▸ DATASET EXTRACT
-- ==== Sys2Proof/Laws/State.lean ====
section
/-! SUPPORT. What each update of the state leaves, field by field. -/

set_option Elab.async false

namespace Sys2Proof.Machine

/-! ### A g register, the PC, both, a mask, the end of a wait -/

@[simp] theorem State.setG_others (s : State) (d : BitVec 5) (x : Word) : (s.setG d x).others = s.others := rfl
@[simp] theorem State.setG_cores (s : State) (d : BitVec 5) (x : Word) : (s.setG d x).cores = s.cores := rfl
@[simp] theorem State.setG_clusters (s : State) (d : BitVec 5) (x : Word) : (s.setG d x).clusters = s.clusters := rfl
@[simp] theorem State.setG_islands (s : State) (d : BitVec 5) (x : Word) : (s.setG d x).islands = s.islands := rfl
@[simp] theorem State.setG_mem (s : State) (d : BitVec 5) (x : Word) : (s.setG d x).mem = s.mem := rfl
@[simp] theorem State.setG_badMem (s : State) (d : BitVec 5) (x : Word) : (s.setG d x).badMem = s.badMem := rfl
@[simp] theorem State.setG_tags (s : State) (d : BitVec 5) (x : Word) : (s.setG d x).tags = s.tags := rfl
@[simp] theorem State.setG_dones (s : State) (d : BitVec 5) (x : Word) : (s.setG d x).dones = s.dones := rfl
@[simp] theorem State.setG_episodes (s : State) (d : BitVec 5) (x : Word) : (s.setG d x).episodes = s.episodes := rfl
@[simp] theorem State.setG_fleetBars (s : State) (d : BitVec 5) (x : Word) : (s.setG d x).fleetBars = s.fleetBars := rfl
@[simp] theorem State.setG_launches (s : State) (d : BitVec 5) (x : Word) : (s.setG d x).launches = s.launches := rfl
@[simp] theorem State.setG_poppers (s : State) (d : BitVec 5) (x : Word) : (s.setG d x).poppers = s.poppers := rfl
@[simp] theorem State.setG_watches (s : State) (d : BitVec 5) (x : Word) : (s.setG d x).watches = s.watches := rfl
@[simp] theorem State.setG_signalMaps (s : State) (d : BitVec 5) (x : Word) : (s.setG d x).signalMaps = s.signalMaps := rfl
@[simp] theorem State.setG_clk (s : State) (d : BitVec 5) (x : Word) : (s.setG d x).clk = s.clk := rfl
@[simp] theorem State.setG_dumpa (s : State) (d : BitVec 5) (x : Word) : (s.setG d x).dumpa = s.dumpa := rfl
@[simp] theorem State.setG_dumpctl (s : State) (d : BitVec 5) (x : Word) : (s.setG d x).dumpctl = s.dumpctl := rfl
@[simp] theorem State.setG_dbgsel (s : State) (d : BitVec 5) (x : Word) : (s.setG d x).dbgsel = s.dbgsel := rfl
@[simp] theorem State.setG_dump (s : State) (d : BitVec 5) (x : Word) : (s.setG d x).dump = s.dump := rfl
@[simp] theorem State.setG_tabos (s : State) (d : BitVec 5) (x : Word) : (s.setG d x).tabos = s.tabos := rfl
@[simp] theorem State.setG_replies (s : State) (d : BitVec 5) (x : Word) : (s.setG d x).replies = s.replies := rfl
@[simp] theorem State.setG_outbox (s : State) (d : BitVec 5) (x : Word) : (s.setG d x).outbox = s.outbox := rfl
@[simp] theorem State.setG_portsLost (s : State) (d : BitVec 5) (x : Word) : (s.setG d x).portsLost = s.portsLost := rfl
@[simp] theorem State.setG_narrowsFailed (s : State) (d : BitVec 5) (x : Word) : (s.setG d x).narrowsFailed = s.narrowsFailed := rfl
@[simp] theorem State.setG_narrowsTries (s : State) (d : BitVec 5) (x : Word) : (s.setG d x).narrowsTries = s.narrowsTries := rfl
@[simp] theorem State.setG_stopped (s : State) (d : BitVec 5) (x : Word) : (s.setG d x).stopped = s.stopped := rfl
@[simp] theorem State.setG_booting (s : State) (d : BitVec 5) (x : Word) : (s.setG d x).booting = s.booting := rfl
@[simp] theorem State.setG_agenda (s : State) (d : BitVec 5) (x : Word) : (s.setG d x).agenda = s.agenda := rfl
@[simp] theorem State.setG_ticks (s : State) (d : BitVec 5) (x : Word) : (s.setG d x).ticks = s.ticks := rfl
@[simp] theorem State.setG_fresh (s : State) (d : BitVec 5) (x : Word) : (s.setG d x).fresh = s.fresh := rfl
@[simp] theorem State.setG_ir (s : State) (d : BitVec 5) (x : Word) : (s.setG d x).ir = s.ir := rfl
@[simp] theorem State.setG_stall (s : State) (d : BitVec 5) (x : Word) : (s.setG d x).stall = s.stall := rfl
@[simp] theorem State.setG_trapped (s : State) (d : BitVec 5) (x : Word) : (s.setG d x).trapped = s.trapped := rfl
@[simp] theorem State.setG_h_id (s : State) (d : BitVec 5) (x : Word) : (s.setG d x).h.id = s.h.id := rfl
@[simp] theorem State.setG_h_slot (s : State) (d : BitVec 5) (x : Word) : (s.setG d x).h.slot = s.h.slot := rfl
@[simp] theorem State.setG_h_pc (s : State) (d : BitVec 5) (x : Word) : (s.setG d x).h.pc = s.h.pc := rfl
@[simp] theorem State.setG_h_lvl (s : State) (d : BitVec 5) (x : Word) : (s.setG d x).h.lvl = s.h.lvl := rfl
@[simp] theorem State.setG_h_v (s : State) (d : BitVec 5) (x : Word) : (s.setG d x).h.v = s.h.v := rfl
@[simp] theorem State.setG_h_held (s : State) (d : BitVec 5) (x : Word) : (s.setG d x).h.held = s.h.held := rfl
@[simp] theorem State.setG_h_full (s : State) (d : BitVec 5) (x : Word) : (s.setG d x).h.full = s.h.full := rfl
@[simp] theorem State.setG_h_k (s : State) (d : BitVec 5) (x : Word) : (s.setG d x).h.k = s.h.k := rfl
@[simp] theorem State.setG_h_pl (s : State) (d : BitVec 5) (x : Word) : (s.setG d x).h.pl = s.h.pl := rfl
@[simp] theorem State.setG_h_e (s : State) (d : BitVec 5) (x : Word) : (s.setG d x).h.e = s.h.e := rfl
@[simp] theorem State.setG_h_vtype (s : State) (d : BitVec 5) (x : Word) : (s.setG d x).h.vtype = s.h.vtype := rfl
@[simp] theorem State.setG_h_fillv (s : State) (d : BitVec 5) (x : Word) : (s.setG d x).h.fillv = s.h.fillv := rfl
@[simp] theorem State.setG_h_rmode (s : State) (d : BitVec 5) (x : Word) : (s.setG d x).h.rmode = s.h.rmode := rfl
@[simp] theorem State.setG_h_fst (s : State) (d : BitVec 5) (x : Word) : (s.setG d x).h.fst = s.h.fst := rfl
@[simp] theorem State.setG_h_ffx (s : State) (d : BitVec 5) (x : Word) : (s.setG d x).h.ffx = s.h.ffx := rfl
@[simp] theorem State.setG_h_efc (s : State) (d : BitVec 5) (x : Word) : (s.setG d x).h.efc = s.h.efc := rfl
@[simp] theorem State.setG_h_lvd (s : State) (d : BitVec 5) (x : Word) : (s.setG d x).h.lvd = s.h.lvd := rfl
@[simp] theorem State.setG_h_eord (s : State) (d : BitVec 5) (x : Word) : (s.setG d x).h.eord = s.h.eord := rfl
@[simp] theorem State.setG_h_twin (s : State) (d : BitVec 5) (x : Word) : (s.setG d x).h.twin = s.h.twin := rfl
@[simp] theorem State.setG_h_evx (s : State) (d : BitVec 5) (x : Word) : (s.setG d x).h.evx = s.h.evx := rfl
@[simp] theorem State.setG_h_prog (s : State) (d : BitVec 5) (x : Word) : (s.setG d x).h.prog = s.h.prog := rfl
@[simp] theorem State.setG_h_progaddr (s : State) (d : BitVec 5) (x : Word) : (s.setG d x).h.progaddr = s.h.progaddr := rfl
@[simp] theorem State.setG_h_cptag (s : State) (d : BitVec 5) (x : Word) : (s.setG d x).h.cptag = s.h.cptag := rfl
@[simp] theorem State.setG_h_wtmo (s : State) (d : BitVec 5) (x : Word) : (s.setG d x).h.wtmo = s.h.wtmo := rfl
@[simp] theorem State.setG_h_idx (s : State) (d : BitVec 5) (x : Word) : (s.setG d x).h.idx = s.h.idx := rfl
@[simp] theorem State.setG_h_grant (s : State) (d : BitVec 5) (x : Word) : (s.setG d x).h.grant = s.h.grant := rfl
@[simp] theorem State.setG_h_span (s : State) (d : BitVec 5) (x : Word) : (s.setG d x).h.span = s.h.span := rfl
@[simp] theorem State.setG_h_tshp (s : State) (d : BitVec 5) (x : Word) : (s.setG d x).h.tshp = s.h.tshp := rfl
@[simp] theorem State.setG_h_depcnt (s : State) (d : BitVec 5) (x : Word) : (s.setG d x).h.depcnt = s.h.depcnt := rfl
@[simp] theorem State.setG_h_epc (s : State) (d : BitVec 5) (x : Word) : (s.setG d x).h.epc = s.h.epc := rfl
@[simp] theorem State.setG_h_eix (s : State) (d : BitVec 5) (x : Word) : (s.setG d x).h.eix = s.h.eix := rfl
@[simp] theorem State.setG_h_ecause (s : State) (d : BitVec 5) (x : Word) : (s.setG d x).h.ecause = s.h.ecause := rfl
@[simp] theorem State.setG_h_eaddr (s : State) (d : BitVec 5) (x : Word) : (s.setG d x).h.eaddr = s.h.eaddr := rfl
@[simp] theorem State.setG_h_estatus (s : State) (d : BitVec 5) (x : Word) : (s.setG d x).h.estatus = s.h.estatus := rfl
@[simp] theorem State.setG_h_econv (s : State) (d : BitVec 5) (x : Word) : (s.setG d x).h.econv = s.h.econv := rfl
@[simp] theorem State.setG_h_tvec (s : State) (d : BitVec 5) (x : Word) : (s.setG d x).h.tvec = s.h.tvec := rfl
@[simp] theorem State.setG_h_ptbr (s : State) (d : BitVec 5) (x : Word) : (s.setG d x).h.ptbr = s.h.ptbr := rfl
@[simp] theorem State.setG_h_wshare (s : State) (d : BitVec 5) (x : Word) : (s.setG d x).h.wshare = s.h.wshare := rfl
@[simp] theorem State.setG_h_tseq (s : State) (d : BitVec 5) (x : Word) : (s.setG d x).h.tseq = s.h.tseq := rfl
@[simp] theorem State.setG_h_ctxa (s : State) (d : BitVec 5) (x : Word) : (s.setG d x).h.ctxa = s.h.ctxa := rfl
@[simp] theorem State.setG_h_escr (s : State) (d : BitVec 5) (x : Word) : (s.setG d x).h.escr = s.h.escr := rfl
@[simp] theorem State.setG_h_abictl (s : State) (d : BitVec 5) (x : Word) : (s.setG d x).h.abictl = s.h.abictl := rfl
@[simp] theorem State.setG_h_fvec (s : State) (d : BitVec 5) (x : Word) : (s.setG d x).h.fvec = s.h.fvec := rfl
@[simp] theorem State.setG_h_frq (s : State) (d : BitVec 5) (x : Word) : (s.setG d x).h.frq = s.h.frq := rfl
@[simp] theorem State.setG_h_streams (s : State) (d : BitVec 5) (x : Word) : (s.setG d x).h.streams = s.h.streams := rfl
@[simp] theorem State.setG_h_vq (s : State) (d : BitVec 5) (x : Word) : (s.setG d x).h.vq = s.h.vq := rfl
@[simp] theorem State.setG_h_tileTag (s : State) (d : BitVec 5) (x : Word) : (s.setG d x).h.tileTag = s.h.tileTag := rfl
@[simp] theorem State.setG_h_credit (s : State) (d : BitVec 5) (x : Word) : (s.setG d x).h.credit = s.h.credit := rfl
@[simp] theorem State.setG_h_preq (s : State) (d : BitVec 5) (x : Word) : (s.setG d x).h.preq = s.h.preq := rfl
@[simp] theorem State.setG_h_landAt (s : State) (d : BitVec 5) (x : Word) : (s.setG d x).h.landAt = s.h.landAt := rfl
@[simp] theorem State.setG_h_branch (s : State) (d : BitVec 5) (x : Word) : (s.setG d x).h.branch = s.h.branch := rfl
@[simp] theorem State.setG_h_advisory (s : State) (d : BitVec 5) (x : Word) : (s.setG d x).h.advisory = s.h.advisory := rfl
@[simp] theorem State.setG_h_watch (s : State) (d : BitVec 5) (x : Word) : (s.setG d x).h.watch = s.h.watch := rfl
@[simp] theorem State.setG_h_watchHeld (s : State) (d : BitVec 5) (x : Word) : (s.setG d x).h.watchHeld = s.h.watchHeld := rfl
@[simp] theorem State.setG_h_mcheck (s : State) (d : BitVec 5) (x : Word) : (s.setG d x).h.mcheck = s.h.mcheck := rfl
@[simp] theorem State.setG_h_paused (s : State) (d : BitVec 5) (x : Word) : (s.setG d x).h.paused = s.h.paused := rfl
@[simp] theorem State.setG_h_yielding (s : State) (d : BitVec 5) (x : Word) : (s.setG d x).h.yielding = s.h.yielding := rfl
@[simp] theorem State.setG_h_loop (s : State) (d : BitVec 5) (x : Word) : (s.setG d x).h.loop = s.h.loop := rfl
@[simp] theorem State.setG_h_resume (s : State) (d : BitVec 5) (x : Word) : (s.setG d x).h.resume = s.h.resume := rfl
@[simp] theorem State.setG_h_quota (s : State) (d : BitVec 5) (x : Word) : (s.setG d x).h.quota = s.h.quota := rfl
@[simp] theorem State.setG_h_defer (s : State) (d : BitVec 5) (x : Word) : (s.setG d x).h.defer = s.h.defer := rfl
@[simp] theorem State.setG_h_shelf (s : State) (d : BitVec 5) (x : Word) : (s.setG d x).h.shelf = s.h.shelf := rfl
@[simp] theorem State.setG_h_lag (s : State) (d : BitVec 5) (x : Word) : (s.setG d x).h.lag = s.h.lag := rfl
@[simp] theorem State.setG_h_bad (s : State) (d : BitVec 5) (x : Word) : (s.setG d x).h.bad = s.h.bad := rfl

▸ WHAT NEEDS TO BE DONE
Of the entries above, transcribe exactly those lines that fall between the line containing "s.trapped := rfl" and the line containing "s.h.vtype := rfl", together with those two lines.

▸ OUTPUT
@[simp] theorem State.setG_trapped (s : State) (d : BitVec 5) (x : Word) : (s.setG d x).trapped = s.trapped := rfl
@[simp] theorem State.setG_h_id (s : State) (d : BitVec 5) (x : Word) : (s.setG d x).h.id = s.h.id := rfl
@[simp] theorem State.setG_h_slot (s : State) (d : BitVec 5) (x : Word) : (s.setG d x).h.slot = s.h.slot := rfl
@[simp] theorem State.setG_h_pc (s : State) (d : BitVec 5) (x : Word) : (s.setG d x).h.pc = s.h.pc := rfl
@[simp] theorem State.setG_h_lvl (s : State) (d : BitVec 5) (x : Word) : (s.setG d x).h.lvl = s.h.lvl := rfl
@[simp] theorem State.setG_h_v (s : State) (d : BitVec 5) (x : Word) : (s.setG d x).h.v = s.h.v := rfl
@[simp] theorem State.setG_h_held (s : State) (d : BitVec 5) (x : Word) : (s.setG d x).h.held = s.h.held := rfl
@[simp] theorem State.setG_h_full (s : State) (d : BitVec 5) (x : Word) : (s.setG d x).h.full = s.h.full := rfl
@[simp] theorem State.setG_h_k (s : State) (d : BitVec 5) (x : Word) : (s.setG d x).h.k = s.h.k := rfl
@[simp] theorem State.setG_h_pl (s : State) (d : BitVec 5) (x : Word) : (s.setG d x).h.pl = s.h.pl := rfl
@[simp] theorem State.setG_h_e (s : State) (d : BitVec 5) (x : Word) : (s.setG d x).h.e = s.h.e := rfl
@[simp] theorem State.setG_h_vtype (s : State) (d : BitVec 5) (x : Word) : (s.setG d x).h.vtype = s.h.vtype := rfl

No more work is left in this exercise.